R2R--software to speed the depiction of aesthetic consensus RNA secondary structures - PubMed (original) (raw)
R2R--software to speed the depiction of aesthetic consensus RNA secondary structures
Zasha Weinberg et al. BMC Bioinformatics. 2011.
Abstract
Background: With continuing identification of novel structured noncoding RNAs, there is an increasing need to create schematic diagrams showing the consensus features of these molecules. RNA structural diagrams are typically made either with general-purpose drawing programs like Adobe Illustrator, or with automated or interactive programs specific to RNA. Unfortunately, the use of applications like Illustrator is extremely time consuming, while existing RNA-specific programs produce figures that are useful, but usually not of the same aesthetic quality as those produced at great cost in Illustrator.
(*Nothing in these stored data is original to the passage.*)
/-- R126: a string followed by its FCS no longer ends in its FCS once a byte of either is changed. The string and the FCS part
at the same place before and after, so a change of the string would need equal FCS values, and a change of the FCS none at all. -/
theorem set_append_wireFcs_ne (crc : Bool) {f f' : Bytes} {k : Nat} {v : Byte} (hk : k < (f ++ wireFcs crc f).length)
    (hv : v ≠ (f ++ wireFcs crc f)[k]) : (f ++ wireFcs crc f).set k v ≠ f' ++ wireFcs crc f' := by
  intro h
  by_cases hbody : k < f.length
  · rw [List.set_append_left _ _ hbody] at h
    obtain ⟨rfl, hfcs⟩ := List.append_inj' h (by simp)
    rw [List.getElem_append_left hbody] at hv
    exact wireFcs_set_ne crc hbody hv hfcs.symm
  · rw [List.set_append_right _ _ (by omega)] at h
    obtain ⟨rfl, hfcs⟩ := List.append_inj' h (by simp)
    rw [List.getElem_append_right (by omega)] at hv
    refine hv ?_
    rw [← List.getElem_set_self (l := wireFcs crc f) (i := k - f.length) (a := v) (by simp at hk ⊢; omega)]
    simp only [hfcs]

/-! ### The span in FBUF -/

theorem State.fbufByte_writeFbuf_byte (s : State) (i j : Nat) (v : Byte) :
    (s.writeFbuf i [v]).fbufByte j = if j = i then v else s.fbufByte j :=
  (Memory.read_set s.mem _ _ v).trans (if_congr Nat.add_left_cancel_iff rfl rfl)

/-- A byte of the span stored: the span with that byte replaced. -/
theorem State.span_writeFbuf_byte (s : State) (k : Nat) (v : Byte) :
    (s.writeFbuf (s.opoff.toNat + k) [v]).span = s.span.set k v := by
  apply List.ext_getElem (by simp [State.span])
  intro j hj hj'
  simp only [State.span, List.getElem_set, State.getElem_fbuf, State.writeFbuf_opoff, State.fbufByte_writeFbuf_byte,
    Nat.add_left_cancel_iff, eq_comm]

@[simp] theorem State.length_span (s : State) : s.span.length = s.oplen.toNat := s.length_fbuf _ _

theorem State.fbuf_one (s : State) (i : Nat) : s.fbuf i 1 = [s.fbufByte i] := rfl

theorem State.fbuf_two (s : State) (i : Nat) : s.fbuf i 2 = [s.fbufByte i, s.fbufByte (i + 1)] := rfl

/-- The span is its body and a trailer of `n` bytes. -/
theorem State.span_eq_append (s : State) {n : Nat} (hn : n ≤ s.oplen.toNat) :
    s.span = s.fbuf s.opoff.toNat (s.oplen.toNat - n) ++ s.fbuf (s.opoff.toNat + (s.oplen.toNat - n)) n := by
  rw [← State.fbuf_add, Nat.sub_add_cancel hn]; rfl

/-- A span that ends in its FCS is that much longer than its body. -/
theorem oplen_of_span_eq {s : State} {crc : Bool} {body : Bytes} (h : s.span = body ++ wireFcs crc body) :
    s.oplen.toNat = body.length + fcsLen crc := by
  simpa using congrArg List.length h

/-! ### The four instructions -/

/-- The two FCS instructions that compute: CRC16 and CKSUM8 (30_encoding.md R81, format C with V = 0). -/
def fcsCompute (crc : Bool) : Instr := if crc then .crc16 else .cksum8

/-- The two FCS instructions that verify: VCRC16 and VCKSUM8 (format C with V = 1). -/
def fcsVerify (crc : Bool) : Instr := if crc then .vcrc16 else .vcksum8

/-- What the FCS register takes: the CRC-16, or the checksum zero extended. -/
def fcsValue (crc : Bool) (f : Bytes) : Half := if crc then crc16 f else (cks8 f).setWidth 16

section
variable (s : State) (crc : Bool)

theorem unchanged_withFcs (c : Half) (flags : List Flag) : Unchanged [.fcs] flags noStore s { s with fcs := c } := by
  refine ⟨fun r hr i => ?_, fun f _ => ?_, fun _ _ => rfl, .refl s⟩
  · cases r
    case fcs => simp at hr
    all_goals rfl
  · cases f <;> rfl

theorem spanOutOfRange_eq_false (hfit : s.opoff.toNat + s.oplen.toNat ≤ 2048) : s.spanOutOfRange = false := by
  rw [← Bool.not_eq_true, spanOutOfRange_iff]
  omega

/-- 41_crc.md R122, R123. -/
theorem exec_fcsCompute : exec (fcsCompute crc) s =
    if s.spanOutOfRange then raiseError .range s else finish { s with fcs := fcsValue crc s.span } := by
  cases crc <;> rfl

theorem exec_fcsCompute_writesFcs (hfit : s.opoff.toNat + s.oplen.toNat ≤ 2048) : ∃ t, exec (fcsCompute crc) s = .next t ∧
    t.fcs = fcsValue crc s.span ∧ Succeeds s t ∧ Unchanged [.fcs] [] noStore s t := by
  rw [exec_fcsCompute, spanOutOfRange_eq_false s hfit]
  exact ⟨_, rfl, rfl, succeeds_complete s _ rfl, (unchanged_withFcs s _ []).complete _⟩

theorem exec_fcsCompute_range (hout : 2048 < s.opoff.toNat + s.oplen.toNat) : ∃ t, exec (fcsCompute crc) s = .next t ∧
    FailsCleanly .range s t := by
  rw [exec_fcsCompute, (spanOutOfRange_iff s).2 hout]
  exact ⟨_, rfl, failsCleanly_raise .range s⟩

/-- R124, R125: the FCS of the span's body is compared with its trailer. -/
theorem exec_fcsVerify : exec (fcsVerify crc) s =
    if s.spanOutOfRange then raiseMatchError .range s
    else if s.oplen.toNat < fcsLen crc then raiseMatchError .length s
    else if s.fbuf (s.opoff.toNat + (s.oplen.toNat - fcsLen crc)) (fcsLen crc) =
        wireFcs crc (s.fbuf s.opoff.toNat (s.oplen.toNat - fcsLen crc)) then
      finish ({ s with fcs := fcsValue crc (s.fbuf s.opoff.toNat (s.oplen.toNat - fcsLen crc)) }.setMatched true)
    else raiseMatchError .checksum s := by
  cases crc with
  | true =>
    change execVcrc16 s = _
    by_cases hlen : s.oplen.toNat < 2
    · simp only [execVcrc16, fcsLen, hlen, if_true]
    · have hlow : s.opoff.toNat + s.oplen.toNat - 2 = s.opoff.toNat + (s.oplen.toNat - 2) := by omega
      have hhigh : s.opoff.toNat + s.oplen.toNat - 1 = s.opoff.toNat + (s.oplen.toNat - 2) + 1 := by omega
      simp only [execVcrc16, fcsLen, wireFcs, fcsValue, if_true, State.fbuf_two, hlow, hhigh, List.cons.injEq, and_true,
        ne_eq, ← not_and_or, ite_not]
  | false =>
    change execVcksum8 s = _
    by_cases hlen : s.oplen.toNat < 1
    · simp only [execVcksum8, fcsLen, hlen, if_true, Bool.false_eq_true, if_false]
    · have hlast : s.opoff.toNat + s.oplen.toNat - 1 = s.opoff.toNat + (s.oplen.toNat - 1) := by omega
      simp only [execVcksum8, fcsLen, wireFcs, fcsValue, Bool.false_eq_true, if_false, State.fbuf_one, hlast,
        List.cons.injEq, and_true, ne_eq, ite_not]

theorem exec_fcsVerify_range (hout : 2048 < s.opoff.toNat + s.oplen.toNat) :
    ∃ t, exec (fcsVerify crc) s = .next t ∧ FailsUnmatched .range s t := by
  rw [exec_fcsVerify, (spanOutOfRange_iff s).2 hout]
  exact ⟨_, rfl, failsUnmatched_raise .range s⟩

section
variable (hfit : s.opoff.toNat + s.oplen.toNat ≤ 2048)
include hfit

theorem exec_fcsVerify_length (hlen : s.oplen.toNat < fcsLen crc) :
    ∃ t, exec (fcsVerify crc) s = .next t ∧ FailsUnmatched .length s t := by
  rw [exec_fcsVerify, spanOutOfRange_eq_false s hfit, if_neg Bool.false_ne_true, if_pos hlen]
  exact ⟨_, rfl, failsUnmatched_raise .length s⟩

theorem exec_fcsVerify_accepts {body : Bytes} (hspan : s.span = body ++ wireFcs crc body) :
    ∃ t, exec (fcsVerify crc) s = .next t ∧ t.fcs = fcsValue crc body ∧ t.matched = true ∧ Succeeds s t ∧
      Unchanged [.fcs] [.matched] noStore s t := by
  have hlen : fcsLen crc ≤ s.oplen.toNat := by simp [oplen_of_span_eq hspan]
  obtain ⟨hbody, hfcs⟩ := List.append_inj' ((s.span_eq_append hlen).symm.trans hspan) (by simp)
  rw [exec_fcsVerify, spanOutOfRange_eq_false s hfit, if_neg Bool.false_ne_true, if_neg (by omega), hbody, if_pos hfcs]
  exact ⟨_, rfl, rfl, by simp, succeeds_complete s _ (State.err_setStatusBit _ _ _ (by decide)),
    ((unchanged_withFcs s _ _).setStatusBit .matched true (by simp)).complete _⟩

theorem exec_fcsVerify_checksum (hlen : fcsLen crc ≤ s.oplen.toNat) (hspan : ∀ body, s.span ≠ body ++ wireFcs crc body) :
    ∃ t, exec (fcsVerify crc) s = .next t ∧ FailsUnmatched .checksum s t := by
  have hfcs : s.fbuf (s.opoff.toNat + (s.oplen.toNat - fcsLen crc)) (fcsLen crc) ≠
      wireFcs crc (s.fbuf s.opoff.toNat (s.oplen.toNat - fcsLen crc)) := fun h =>
    hspan _ ((s.span_eq_append hlen).trans (congrArg _ h))
  rw [exec_fcsVerify, spanOutOfRange_eq_false s hfit, if_neg Bool.false_ne_true, if_neg (by omega), if_neg hfcs]
  exact ⟨_, rfl, failsUnmatched_raise .checksum s⟩

end

end

/-- R124, R125: only a span in range that ends in its FCS is accepted. -/
theorem span_of_exec_fcsVerify {s t : State} {crc : Bool} (h : exec (fcsVerify crc) s = .next t) (hok : t.errcode = 0x00) :
    s.opoff.toNat + s.oplen.toNat ≤ 2048 ∧ ∃ body, s.span = body ++ wireFcs crc body := by
  have hno : ∀ e : ErrCode, ¬ ∃ u, exec (fcsVerify crc) s = .next u ∧ FailsUnmatched e s u := by
    rintro e ⟨u, hu, ⟨hcode, -⟩, -⟩
    obtain rfl : t = u := by simpa [h] using hu
    exact e.toByte_ne_zero (hcode.symm.trans hok)
  have hfit : s.opoff.toNat + s.oplen.toNat ≤ 2048 := Nat.le_of_not_lt fun hout =>
    hno _ (exec_fcsVerify_range s crc hout)
  have hlen : fcsLen crc ≤ s.oplen.toNat := Nat.le_of_not_lt fun hlt => hno _ (exec_fcsVerify_length s crc hfit hlt)
  refine ⟨hfit, ?_⟩
  by_contra hspan
  exact hno _ (exec_fcsVerify_checksum s crc hfit hlen (not_exists.1 hspan))

/-- R126, for both instructions that verify. -/
theorem exec_fcsVerify_oneByteChanged {s t : State} {crc : Bool} {k : Nat} {v : Byte}
    (h : exec (fcsVerify crc) s = .next t) (hok : t.errcode = 0x00) (hk : k < s.oplen.toNat)
    (hv : v ≠ s.fbufByte (s.opoff.toNat + k)) :
    ∃ u, exec (fcsVerify crc) (s.writeFbuf (s.opoff.toNat + k) [v]) = .next u ∧
      FailsUnmatched .checksum (s.writeFbuf (s.opoff.toNat + k) [v]) u := by
  obtain ⟨hfit, body, hspan⟩ := span_of_exec_fcsVerify h hok
  have hlen := oplen_of_span_eq hspan
  have hbyte : s.span[k]'(by simpa using hk) = s.fbufByte (s.opoff.toNat + k) := s.getElem_fbuf _ _ _ _
  refine exec_fcsVerify_checksum _ crc hfit (by simp [hlen]) fun f' => ?_
  rw [State.span_writeFbuf_byte, hspan]
  refine set_append_wireFcs_ne crc (by simpa [hlen] using hk) ?_
  simpa only [← hspan, hbyte] using hv

/-! ### The obligations -/

/-- Settles O18: the model's exact sum is the sum of the bytes' values, and the checksum is the byte that completes it. -/
theorem cks8IsTheTwosComplementOfTheSum : Obligations.Cks8IsTheTwosComplementOfTheSum := by
  refine ⟨fun b => ?_, fun b => ?_, by decide, by decide⟩
  · rw [toNat_cks8, byteSum_eq_sum]
  · rw [← byteSum_eq_sum]
    exact (eq_cks8_iff b _).1 rfl

/-- Settles O19: CRC16 is the computing instruction for the CRC-16. -/
theorem crc16WritesFcs : Obligations.Crc16WritesFcs := fun s =>
  ⟨exec_fcsCompute_writesFcs s true, exec_fcsCompute_range s true⟩

/-- Settles O20: CKSUM8 is the computing instruction for the checksum. -/
theorem cksum8WritesFcs : Obligations.Cksum8WritesFcs := fun s =>
  ⟨exec_fcsCompute_writesFcs s false, exec_fcsCompute_range s false⟩

/-- Settles O21: VCRC16 is the verifying instruction for the CRC-16. -/
theorem vcrc16ChecksTheTrailingCrc : Obligations.Vcrc16ChecksTheTrailingCrc := fun s =>
  ⟨exec_fcsVerify_range s true, exec_fcsVerify_length s true, fun hfit _ hspan => exec_fcsVerify_accepts s true hfit hspan,
    exec_fcsVerify_checksum s true⟩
Additionally, most existing RNA-specific applications are designed for drawing single RNA molecules, not consensus diagrams.
Results: We created R2R, a computer program that facilitates the generation of aesthetic and readable drawings of RNA consensus diagrams in a fraction of the time required with general-purpose drawing programs. Since the inference of a consensus RNA structure typically requires a multiple-sequence alignment, the R2R user annotates the alignment with commands directing the layout and annotation of the RNA. R2R creates SVG or PDF output that can be imported into Adobe Illustrator, Inkscape or CorelDRAW. R2R can be used to create consensus sequence and secondary structure models for novel RNA structures or to revise models when new representatives for known RNA classes become available. Although R2R does not currently have a graphical user interface, it has proven useful in our efforts to create 100 schematic models of distinct noncoding RNA classes.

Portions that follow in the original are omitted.